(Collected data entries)
☆ ☆ ☆ ☆ ☆ ☆ ☆

theorem doUnbind_keeps (sl : ℕ) (discard : Bool) (s : State) : Keeps [.time, .cells, .hif, .cmds, .slices, .haul,
    .outs, .lyr, .csr, .cvu, .floor, .tch, .reflexDirty, .hap, .hst, .ast, .wld, .cic, .reductions, .clk, .pair, .emits]
    s (doUnbind sl discard s) := by
  unfold doUnbind
  show let r4 := _; Keeps _ _ r4
  intro r4
  extract_lets -descend +onlyGivenNames st5 at r4
  have hst5 : Keeps [.time, .cells, .hif, .cmds, .slices, .haul, .outs, .lyr, .csr, .cvu, .floor, .tch,
      .reflexDirty, .hap, .hst, .ast, .wld, .cic, .reductions, .clk, .pair, .emits] s st5 := by
    subst st5
    refine Keeps.next (State.dueFrames_keeps ..) rfl ?_
    exact Keeps.refl
  try clear_value st5
  subst r4
  refine Keeps.ite ?_ ?_
  · refine Keeps.next (State.lastError_keeps ..) rfl ?_
    exact hst5
  · refine Keeps.ite ?_ ?_
    · refine Keeps.next (State.lastError_keeps ..) rfl ?_
      exact hst5
    · refine Keeps.next (State.lastError_keeps ..) rfl ?_
      refine Keeps.next (State.startReset_keeps ..) rfl ?_
      exact hst5

theorem doFreeze_keeps (sl : ℕ) (s : State) : Keeps [.cells, .slices, .ast] s (doFreeze sl s) := by
  unfold doFreeze
  refine Keeps.ite ?_ ?_
  · refine Keeps.next (State.lastError_keeps ..) rfl ?_
    refine Keeps.next (State.audioFade_keeps ..) rfl ?_
    refine Keeps.next (State.updSlice_keeps ..) rfl ?_
    exact Keeps.refl
  · refine Keeps.next (State.lastError_keeps ..) rfl ?_
    exact Keeps.refl

theorem State.relatchOut_keeps (s : State) (sl : ℕ) (o : ℕ) : Keeps [.cells, .hif, .cmds, .slices, .haul, .outs,
    .pair, .emits] s (State.relatchOut s sl o) := by
  unfold State.relatchOut
  show let r4 := _; Keeps _ _ r4
  intro r4
  extract_lets -descend +onlyGivenNames v5 at r4
  subst r4
  split
  · refine Keeps.ite ?_ ?_
    · show let r6 := _; Keeps _ _ r6
      intro r6
      extract_lets -descend +onlyGivenNames v7 at r6
      extract_lets -descend +onlyGivenNames st8 at r6
      have hst8 : Keeps [.cells, .hif, .cmds, .slices, .haul, .outs, .pair, .emits] s st8 := by
        subst st8
        refine Keeps.next (State.setOut_keeps ..) rfl ?_
        exact Keeps.refl
      try clear_value st8
      subst r6
      refine Keeps.next (State.announce_keeps ..) rfl ?_
      refine Keeps.next (State.updSlice_keeps ..) rfl ?_
      exact hst8
    · refine Keeps.next (State.updSlice_keeps ..) rfl ?_
      refine Keeps.next (State.endCommitHolds_keeps ..) rfl ?_
      refine Keeps.next (State.setOut_keeps ..) rfl ?_
      exact Keeps.refl

theorem State.resumeSlice_keeps (s : State) (sl : ℕ) : Keeps [.hif, .cmds, .hst, .ast, .emits] s (State.resumeSlice
    s sl) := by
  unfold State.resumeSlice
  refine Keeps.next (State.fetchStreams_keeps ..) rfl ?_
  refine Keeps.next (State.fetchEntry_keeps ..) rfl ?_
  exact Keeps.refl

theorem doThaw_keeps (sl : ℕ) (s : State) : Keeps [.cells, .hif, .cmds, .slices, .haul, .outs, .hst, .ast, .pair,
    .emits] s (doThaw sl s) := by
  unfold doThaw
  show let r3 := _; Keeps _ _ r3
  intro r3
  extract_lets -descend +onlyGivenNames v4 at r3
  subst r3
  refine Keeps.ite ?_ ?_
  · refine Keeps.next (State.lastError_keeps ..) rfl ?_
    exact Keeps.refl
  · refine Keeps.ite ?_ ?_
    · show let r5 := _; Keeps _ _ r5
      intro r5
      extract_lets -descend +onlyGivenNames st6 at r5
      have hst6 : Keeps [.cells, .hif, .cmds, .slices, .haul, .outs, .hst, .ast, .pair, .emits] s st6 := by
        subst st6
        refine Keeps.next (State.lastError_keeps ..) rfl ?_
        refine Keeps.each (fun st7 x8 => ?_) ?_
        · refine Keeps.next (State.relatchOut_keeps ..) rfl ?_
          exact Keeps.refl
        · exact Keeps.refl
      try clear_value st6
      subst r5
      refine Keeps.ite ?_ ?_
      · refine Keeps.next (State.resumeSlice_keeps ..) rfl ?_
        refine Keeps.next (State.finishThaw_keeps ..) rfl ?_
        exact hst6
      · exact hst6
    · show let r9 := _; Keeps _ _ r9
      intro r9
      extract_lets -descend +onlyGivenNames st10 at r9
      have hst10 : Keeps [.cells, .hif, .cmds, .slices, .haul, .outs, .hst, .ast, .pair, .emits] s st10 := by
        subst st10
        refine Keeps.next (State.setSlice_keeps ..) rfl ?_
        exact Keeps.refl
      try clear_value st10
      subst r9
      refine Keeps.next (State.lastError_keeps ..) rfl ?_
      refine Keeps.next (State.resumeSlice_keeps ..) rfl ?_
      refine Keeps.next (State.tellLost_keeps ..) rfl ?_
      refine Keeps.next (State.flush_keeps ..) rfl ?_
      exact hst10

theorem doAdmCtrl_keeps (sl : ℕ) (v : Word) (s : State) : Keeps [.time, .cells, .hif, .cmds, .slices, .haul, .outs,
    .lyr, .csr, .cvu, .floor, .tch, .reflexDirty, .hap, .hst, .ast, .wld, .cic, .reductions, .clk, .pair, .emits] s
    (doAdmCtrl sl v s) := by
  unfold doAdmCtrl
  show let r4 := _; Keeps _ _ r4
  intro r4
  extract_lets -descend +onlyGivenNames v5 at r4
  subst r4
  split
  · refine Keeps.next (doBind_keeps ..) rfl ?_
    exact Keeps.refl
  · refine Keeps.next (doReset_keeps ..) rfl ?_
    exact Keeps.refl
  · refine Keeps.next (doUnbind_keeps ..) rfl ?_
    exact Keeps.refl
  · refine Keeps.next (doFreeze_keeps ..) rfl ?_
    exact Keeps.refl
  · refine Keeps.next (doThaw_keeps ..) rfl ?_
    exact Keeps.refl
  · exact Keeps.refl

theorem doAdmPerm_keeps (sl : ℕ) (v : Word) (s : State) : Keeps [.cells, .hif, .cmds, .slices, .haul, .outs, .lyr,
    .csr, .cvu, .tch, .reflexDirty, .hap, .ast, .wld, .cic, .pair, .emits] s (doAdmPerm sl v s) := by
  unfold doAdmPerm
  refine Keeps.each (fun st4 x5 => ?_) ?_
  · show let r6 := _; Keeps _ _ r6
    intro r6
    extract_lets -descend +onlyGivenNames v7 at r6
    extract_lets -descend +onlyGivenNames v8 at r6
    subst r6
    split
    · refine Keeps.ite ?_ ?_
      · exact Keeps.refl
      · show let r9 := _; Keeps _ _ r9
        intro r9
        extract_lets -descend +onlyGivenNames st10 at r9
        have hst10 : Keeps [.cells, .hif, .cmds, .slices, .haul, .outs, .lyr, .csr, .cvu, .tch, .reflexDirty, .hap,
            .ast, .wld, .cic, .pair, .emits] st4 st10 := by
          subst st10
          refine Keeps.next (State.put_keeps ..) rfl ?_
          exact Keeps.refl
        try clear_value st10
        subst r9
        refine Keeps.ite ?_ ?_
        · refine Keeps.next (State.grant_keeps ..) rfl ?_
          exact hst10
        · refine Keeps.next (State.withdraw_keeps ..) rfl ?_
          exact hst10
  · exact Keeps.refl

☆ ☆ ☆ ☆ ☆ ☆ ☆

PROBLEM: Lines from the one containing "theorem doAdmPerm_keeps (sl" through the end of the entries above must be copied exactly; include both ends and no other lines.

SOLUTION TO THIS EXERCISE:
theorem doAdmPerm_keeps (sl : ℕ) (v : Word) (s : State) : Keeps [.cells, .hif, .cmds, .slices, .haul, .outs, .lyr,
    .csr, .cvu, .tch, .reflexDirty, .hap, .ast, .wld, .cic, .pair, .emits] s (doAdmPerm sl v s) := by
  unfold doAdmPerm
  refine Keeps.each (fun st4 x5 => ?_) ?_
  · show let r6 := _; Keeps _ _ r6
    intro r6
    extract_lets -descend +onlyGivenNames v7 at r6
    extract_lets -descend +onlyGivenNames v8 at r6
    subst r6
    split
    · refine Keeps.ite ?_ ?_
      · exact Keeps.refl
      · show let r9 := _; Keeps _ _ r9
        intro r9
        extract_lets -descend +onlyGivenNames st10 at r9
        have hst10 : Keeps [.cells, .hif, .cmds, .slices, .haul, .outs, .lyr, .csr, .cvu, .tch, .reflexDirty, .hap,
            .ast, .wld, .cic, .pair, .emits] st4 st10 := by
          subst st10
          refine Keeps.next (State.put_keeps ..) rfl ?_
          exact Keeps.refl
        try clear_value st10
        subst r9
        refine Keeps.ite ?_ ?_
        · refine Keeps.next (State.grant_keeps ..) rfl ?_
          exact hst10
        · refine Keeps.next (State.withdraw_keeps ..) rfl ?_
          exact hst10
  · exact Keeps.refl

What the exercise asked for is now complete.